Der Veker (Yiddish: דער וועקער, 'The Awakener') was a Yiddish language newspaper published from Minsk 1917–1941. Initially a Bundist publication founded in the midst of the 1917 revolutions, it continued publishing as a Communist Party organ until 1925.

==Bundist newspaper==
During its first years, Der Veker was an organ of the General Jewish Labour Bund. Der Veker was the first legal bundist newspaper to be published in Minsk. The first issue was published on May 12, 1917. As Yiddish-language publishing bloomed in Minsk in 1917, Der Veker emerged as the most important Yiddish newspaper of the city. Initially it was published thrice weekly, on June 1, 1917, it became a daily newspaper. The name was taken from the Bund organ in Vilna published during the Russian Revolution of 1905.

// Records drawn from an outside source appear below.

-- ==== Sys2Proof/Machine/Net.lean ====
section
/-! DEFINITION. Network streams and network time (chapter 11): links, IGMP, PTP messages, streams received and sent. -/

namespace Sys2Proof.Machine

/-- Streams send and receive only in RUN (R502). -/
def State.inRun (s : State) : Bool := s.power.state == 4

def netOut (n : Fin 4) (o : NetOut) (s : State) : State := s.onEth n fun x => { x with sent := (o :: x.sent).take 64 }

def discard (n : Fin 4) (s : State) : State := s.onEth n fun x => { x with rxDiscard := satInc32 x.rxDiscard }

/-! ## Legs and multicast membership (R380, R382, R383) -/

def isMcast (ip : Word) : Bool := ip.toNat / 2 ^ 28 == 0xE

/-- The leg of a receive stream. -/
def RxRec.leg (r : RxRec) (b : Bool) : Option RxLeg := if b then r.legB else some r.legA

def RxLeg.sources (l : RxLeg) : List Word := [l.src0, l.src1].filter (· != 0)

def Srx.legUp (x : Srx) (b : Bool) : Bool := if b then x.legB else x.legA

def setLeg (u : Fin 256) (b up : Bool) (s : State) : State :=
  s.onSrx u fun x => if b then { x with legB := up } else { x with legA := up }

/-- A leg comes up, and the stream with it (R380). -/
def legUp (u : Fin 256) (b : Bool) (s : State) : State :=
  if (s.srx u).legUp b then s
  else
    let s := raise 0x300B [v16 u.val, v8 (b2n b)] (setLeg u b true s)
    if (s.srx u).state = 2 then s else raise 0x3009 [v16 u.val] (s.onSrx u fun x => { x with state := 2 })

/-- A leg goes down; the stream is LOST when every leg is down (R380). -/
def legDown (u : Fin 256) (b : Bool) (s : State) : State :=
  if !(s.srx u).legUp b then s
  else
    let s := raise 0x300C [v16 u.val, v8 (b2n b)] (setLeg u b false s)
    let x := s.srx u
    if x.legA || x.legB then s else raise 0x300A [v16 u.val] (s.onSrx u fun x => { x with state := 3 })

/-- LEG_TIMEOUT (R380). -/
def execLegTimeout (u : Fin 256) (legB : Bool) (s : State) : Host.Outcome State Fault Refusal := .next (legDown u legB s)

/-- The enabled legs of receive streams on a port: stream, which leg, leg. -/
def State.legsOn (s : State) (n : Fin 4) : List (Fin 256 × Bool × RxLeg) :=
  (List.finRange 256).flatMap fun u =>
    match (s.srx u).cfg with
    | some r =>
      if (s.srx u).enable then
        ([false, true].filterMap fun b => (r.leg b).bind fun l => if l.port = n then some (u, b, l) else none)
      else []
    | none => []

/-- A membership report, a join or a leave goes out on a leg's port while its link is up. -/
def igmp (l : RxLeg) (f : Word → List Word → Bool → NetOut) (s : State) : State :=
  let e := s.eth l.port
  if e.linkUp && isMcast l.group then netOut l.port (f l.group (if e.igmpV2 then [] else l.sources) e.igmpV2) s else s

def joinLeg (l : RxLeg) (s : State) : State := igmp l NetOut.igmpJoin s

def leaveLeg (l : RxLeg) (s : State) : State := igmp l (fun g _ v => .igmpLeave g v) s

def RxRec.legs (r : RxRec) : List RxLeg := r.legA :: r.legB.toList

/-- The second report of a join, 1 s after the first (R382). -/
def igmpRepeat (u : Fin 256) (b : Bool) (s : State) : State :=
  let x := s.srx u
  match x.cfg.bind (fun r => r.leg b) with
  | some l => if x.enable then joinLeg l s else s
  | none => s

/-- IGMP_REPORT_REPEAT (R382). -/
def execIgmpReportRepeat (u : Fin 256) (legB : Bool) (s : State) : Host.Outcome State Fault Refusal :=
  .next (igmpRepeat u legB s)

/-- A query is answered for every enabled multicast leg it concerns (R382); a version 2 query changes the mode (R383). -/
def igmpQuery (n : Fin 4) (v2 : Bool) (group : Word) (s : State) : State :=
  let was := (s.eth n).igmpV2
  let s := if v2 then raiseIf (!was) 0x300F [v8 n.val] (s.onEth n fun x => { x with igmpV2 := true }) else s
  each ((s.legsOn n).filter (fun q => group == 0 || q.2.2.group == group)) (fun q s => igmp q.2.2 NetOut.igmpReport s) s

/-- IGMP_QUERY (R382). -/
def execIgmpQuery (n : Fin 4) (v2 : Bool) (group : Word) (s : State) : Host.Outcome State Fault Refusal :=
  .next (if (s.eth n).linkUp then igmpQuery n v2 group s else s)

/-- OLDER_VERSION_QUERIER_TIMEOUT (R383). -/
def execOlderVersionQuerierTimeout (n : Fin 4) (s : State) : Host.Outcome State Fault Refusal :=
  .next (s.onEth n fun x => { x with igmpV2 := false })

/-! ## Links and frames (R354, R356) -/

/-- A received ARP request: answered for the port's own address, else discarded. -/
def arp (n : Fin 4) (target : Word) (s : State) : State :=
  let e := s.eth n
  if !e.linkUp then s else if e.cfg.ip = target then netOut n (.arpReply target) s else discard n s

/-- ARP_REQUEST (R354). -/
def execArpRequest (n : Fin 4) (target : Word) (s : State) : Host.Outcome State Fault Refusal := .next (arp n target s)

/-- ETH_FRAME_DISCARD (R354). -/
def execEthFrameDiscard (n : Fin 4) (badFcs : Bool) (s : State) : Host.Outcome State Fault Refusal :=
  .next (if badFcs then s.onEth n fun x => { x with fcsErr := satInc32 x.fcsErr } else discard n s)

/-- A port's PTP state changes (R389). -/
def setPtp (n : Fin 4) (new : Fin 7) (s : State) : State :=
  let old := (s.eth n).ptpState
  if old = new then s
  else raise 0x3003 [v8 n.val, v8 old.val, v8 new.val] (s.onEth n fun x => { x with ptpState := new })

/-- PTP is lost for the timebases whose source is this port (R372): once, until a measurement comes again. -/
def ptpLost (n : Fin 4) (cause : Nat) (s : State) : State :=
  let uses (x : Timebase) : Bool := x.source == 1 && x.index == n.val && x.sourceValid
  if s.clk.tbs.toList.any uses then
    raise 0x3004 [v8 n.val, v8 (Config.ptpCause cause).toNat] (loseSources uses s)
  else s

def linkDown (n : Fin 4) (s : State) : State :=
  if !(s.eth n).linkUp then s
  else
    let s := raise 0x3002 [v8 n.val] (s.onEth n fun x => { x with linkUp := false, flags := setFlag x.flags 0 })
    let s := each (s.legsOn n) (fun q s => legDown q.1 q.2.1 s) s
    ptpLost n 0 (setPtp n 0 s)

/-- ETH_LINK_DOWN (R356). -/
def execEthLinkDown (n : Fin 4) (s : State) : Host.Outcome State Fault Refusal := .next (linkDown n s)

def linkUp (n : Fin 4) (s : State) : State :=
  let e := s.eth n
  if e.linkUp || !e.present || e.cfg.mode == 0 then s
  else
    let s := raise 0x3001 [v8 n.val] (s.onEth n fun x => { x with linkUp := true })
    if e.cfg.ptpEn then setPtp n 1 s else s

/-- ETH_LINK_UP (R356). -/
def execEthLinkUp (n : Fin 4) (s : State) : Host.Outcome State Fault Refusal := .next (linkUp n s)

/-! ## PTP (R368 to R375) -/

/-- The profile measures the path delay peer to peer, and carries its messages in Ethernet frames (R368). -/
def Eth.peerToPeer (e : Eth) : Bool := e.cfg.profile == 3

/-- The majorSdoId of a profile: 1 for IEEE 802.1AS, 0 for the others (PRESUMED: the two standards). -/
def majorSdoOf (p : Fin 4) : BitVec 4 := if p = 3 then 1 else 0

/-- What makes any message malformed (R373). -/
def Eth.malformed (e : Eth) (m : PtpMsg) (type : BitVec 4) : Bool :=
  m.version != 2 || !m.lengthOk || m.msgType != type || m.majorSdo != majorSdoOf e.cfg.profile || m.domain != e.cfg.ptpDomain

def ptpBad (n : Fin 4) (m : PtpMsg) (s : State) : State :=
  let e := s.eth n
  let now := due e.malAt (msTicks 1000) s.now
  let s := s.onEth n fun x => { x with
    ptpBad := satInc32 x.ptpBad, flags := setFlag x.flags 2, malAt := if now then some s.now else x.malAt }
  raiseIf now 0x3006 [v8 n.val, v8 m.msgType.toNat] s

/-- A received message: to the PTP engine where the port has PTP with its transport (R354), dropped and counted where malformed. -/
def ptpIn (n : Fin 4) (m : PtpMsg) (type : BitVec 4) (f : State → State) (s : State) : State :=
  let e := s.eth n
  if !e.linkUp then s
  else if !e.cfg.ptpEn || m.ethernet != e.peerToPeer then discard n s
  else if e.malformed m type then ptpBad n m s
  else f s

/-- A message that the port sends enters the transmit timestamp queue (R374, R375); whether its timestamp was kept. -/
def queueTs (n : Fin 4) (t : TxTs) (s : State) : Bool × State :=
  let e := s.eth n
  if e.txts.length < 64 then (true, s.onEth n fun x => { x with txts := x.txts ++ [t] })
  else
    (false, raiseIf (!e.txtsRun) 0x3007 [v8 n.val]
      (s.onEth n fun x => { x with txtsDrops := satInc32 x.txtsDrops, txtsRun := true, flags := setFlag x.flags 1 }))

/-- Plinth takes the transmit timestamps (R374); the run of drops ends with the empty queue (R375). -/
def takeTimestamps (s : State) : State :=
  each (List.finRange 4) (fun n s => s.onEth n fun x => { x with txts := [], txtsRun := false }) s

/-- Nanoseconds as a timebase time. -/
def ptpTime (v : Int) : TbTime :=
  { sec := BitVec.ofNat 48 (v.toNat / 1000000000), ns := BitVec.ofNat 32 (v.toNat % 1000000000), frac := 0 }

/-- A PTP message leaves. -/
def ptpSend (n : Fin 4) (type : BitVec 4) (seq : BitVec 16) (cls : Byte) (s : State) : State :=
  let e := s.eth n
  netOut n (.ptp e.peerToPeer type seq cls e.prio1 e.prio2) s

def sendEvent (n : Fin 4) (m : PtpMsg) (type : BitVec 4) (s : State) : Bool × State :=
  queueTs n { msgType := type, domain := (s.eth n).cfg.ptpDomain, seqId := m.seqId, time := ptpTime m.rxOrTx }
    (ptpSend n type m.seqId 0 s)

/-- meanPathDelay: the mean of the latest 8 path-delay results (R371). -/
def Eth.pathDelay (e : Eth) : Int := if e.delays.isEmpty then 0 else rne e.delays.sum e.delays.length

def addDelay (n : Fin 4) (d : Int) (s : State) : State :=
  s.onEth n fun x => { x with delays := (d :: x.delays).take 8 }

/-- The measurement of R371 goes to the port's own timebase, where that takes this port as its source. -/
def ptpMeasure (n : Fin 4) (t1 t2 corr : Int) (s : State) : State :=
  let e := s.eth n
  let o := t1 + e.pathDelay + rne e.asym.toInt 1000 + corr - t2
  let s := s.onEth n fun x => { x with lastSync := some (t1 + corr, t2), syncWait := none }
  let x := s.tb e.cfg.ptpTb
  if x.source = 1 ∧ x.index = n.val then measure e.cfg.ptpTb o s else s

/-- The port is in UNCALIBRATED or SLAVE, where it accepts its parent's messages. -/
def Eth.listens (e : Eth) (m : PtpMsg) : Bool := (e.ptpState == 2 || e.ptpState == 3) && e.parentSrc == m.source

/-- SYNC (R371). -/
def execSync (n : Fin 4) (m : PtpMsg) (s : State) : Host.Outcome State Fault Refusal :=
  .next (ptpIn n m 0 (fun s =>
    if !(s.eth n).listens m then s
    else if m.twoStep then s.onEth n fun x => { x with syncWait := some (m.seqId, m.rxOrTx, m.corrNs) }
    else ptpMeasure n m.origin m.rxOrTx m.corrNs s) s)

/-- FOLLOW_UP (R371). -/
def execFollowUp (n : Fin 4) (m : PtpMsg) (s : State) : Host.Outcome State Fault Refusal :=
  .next (ptpIn n m 8 (fun s =>
    match (s.eth n).syncWait with
    | some w =>
      if w.1 = m.seqId then (if (s.eth n).listens m then ptpMeasure n m.origin w.2.1 (w.2.2 + m.corrNs) s else s)
      else ptpBad n m s
    | none => ptpBad n m s) s)

/-- A message of one delay mechanism has its effect only under a profile that uses that mechanism (R368). -/
def underProfile (p2p : Bool) (n : Fin 4) (f : State → State) (s : State) : State := s.when ((s.eth n).peerToPeer == p2p) f

/-- The port runs slave-only (R369). -/
def State.slaveOnly (s : State) (n : Fin 4) : Bool :=
  let e := s.eth n
  let t := s.tb e.cfg.ptpTb
  !e.cfg.master || (t.source == 1 && t.index == n.val)

/-- A port that acts as master. -/
def State.ptpMaster (s : State) (n : Fin 4) : Bool :=
  let e := s.eth n
  e.linkUp && e.cfg.ptpEn && e.ptpState == 4 && !s.slaveOnly n

/-- A master that has become slave-only (R369) listens again: PRESUMED, IEEE 1588 (assumption 218). -/
def demoteMasters (s : State) : State :=
  each ((List.finRange 4).filter (fun n => (s.eth n).ptpState == 4 && s.slaveOnly n)) (fun n s => setPtp n 1 s) s

/-- DELAY_REQ (R368): sent, with its timestamp queued, or received and answered by a master. -/
def execDelayReq (n : Fin 4) (m : PtpMsg) (s : State) : Host.Outcome State Fault Refusal :=
  .next (if m.sent then
      (if (s.eth n).linkUp && (s.eth n).cfg.ptpEn && !(s.eth n).peerToPeer then
        (sendEvent n m 1 s).2.onEth n fun x => { x with delayWait := some (m.seqId, m.rxOrTx) }
      else s)
    else ptpIn n m 1 (underProfile false n fun s => if s.ptpMaster n then ptpSend n 9 m.seqId 0 s else s) s)

/-- DELAY_RESP (R371): the end-to-end path delay. -/
def execDelayResp (n : Fin 4) (m : PtpMsg) (s : State) : Host.Outcome State Fault Refusal :=
  .next (ptpIn n m 9 (underProfile false n fun s =>
    match (s.eth n).delayWait with
    | some w =>
      if w.1 = m.seqId then
        let s' := s.onEth n fun x => { x with delayWait := none }
        match (s.eth n).lastSync with
        | some p => addDelay n (rne ((p.2 - p.1) + (m.origin - w.2) - m.corrNs) 2) s'
        | none => s'
      else ptpBad n m s
    | none => ptpBad n m s) s)

/-- PDELAY_REQ (R368). -/
def execPdelayReq (n : Fin 4) (m : PtpMsg) (s : State) : Host.Outcome State Fault Refusal :=
  .next (if m.sent then
      (if (s.eth n).linkUp && (s.eth n).cfg.ptpEn && (s.eth n).peerToPeer then
        (sendEvent n m 2 s).2.onEth n fun x => { x with delayWait := some (m.seqId, m.rxOrTx) }
      else s)
    else ptpIn n m 2 id s)

/-- PDELAY_RESP (R371): sent, with its follow-up unless its timestamp was dropped, or received. -/
def execPdelayResp (n : Fin 4) (m : PtpMsg) (s : State) : Host.Outcome State Fault Refusal :=
  .next (if m.sent then
      (if (s.eth n).linkUp && (s.eth n).cfg.ptpEn && (s.eth n).peerToPeer then
        let r := sendEvent n m 3 s
        if r.1 then ptpSend n 0xA m.seqId 0 r.2 else r.2
      else s)
    else ptpIn n m 3 (underProfile true n fun s =>
      match (s.eth n).delayWait with
      | some w =>
        if w.1 = m.seqId then
          (if m.twoStep then s.onEth n fun x => { x with pdelayWait := some (m.seqId, m.origin, m.rxOrTx, m.corrNs) }
           else addDelay n (rne ((m.rxOrTx - w.2) - m.corrNs) 2) (s.onEth n fun x => { x with delayWait := none }))
        else s
      | none => s) s)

In the early period, editors of Der Veker included Arn Vaynshteyn, Esther Frumkin and Abraham Kirzhnits. Max Weinreich served as the editor of Der Veker in December 1917. In 1918, the editorship was handed back to Frumkin. As the Red Army seized Minsk in December 1918, Der Veker was the sole Yiddish newspaper of the city that continued to be published.

By March 1921 Der Veker had a circulation of about 5,000. Following the 12th Bund conference, Der Veker became an organ of the Communist Bund (Kombund), albeit published irregularly.

==Communist Party organ==
As the Communist Bund merged with the Communist Party, Der Veker became the main organ of the Yevsektsiya (Jewish section of the Communist Patrty) in the Byelorussian Soviet Socialist Republic on April 21, 1921. Elye Osherovitsh was named editor in chief of the newspaper in 1922. At this point, the editorial staff was overwhelmingly made up by ex-bundists. At the time, Der Veker was one of three main Yiddish dailies in the soviet republics (together with Der Emes in Moscow and Komunistishe fon in Kiev). In July 1922, the daily circulation of Der Veker was about 2,500. In mid-1922 the Yevsektsiya launched a campaign to increase subscriptions for the newspaper. The Yiddish used in Der Veker was heavily influenced by Russian vocabulary, in contrast to the purist Yiddish used in Der Emes.

On November 7, 1925, on the eighth anniversary of the October Revolution, the newspaper was replaced by Oktyabr ('October'). The name of the new publication was unequivocally Bolshevik, the usage of old bundist names had irked Jewish communist in Belorussia for some time as the Bund and the Jewish communists had a legacy of hostility.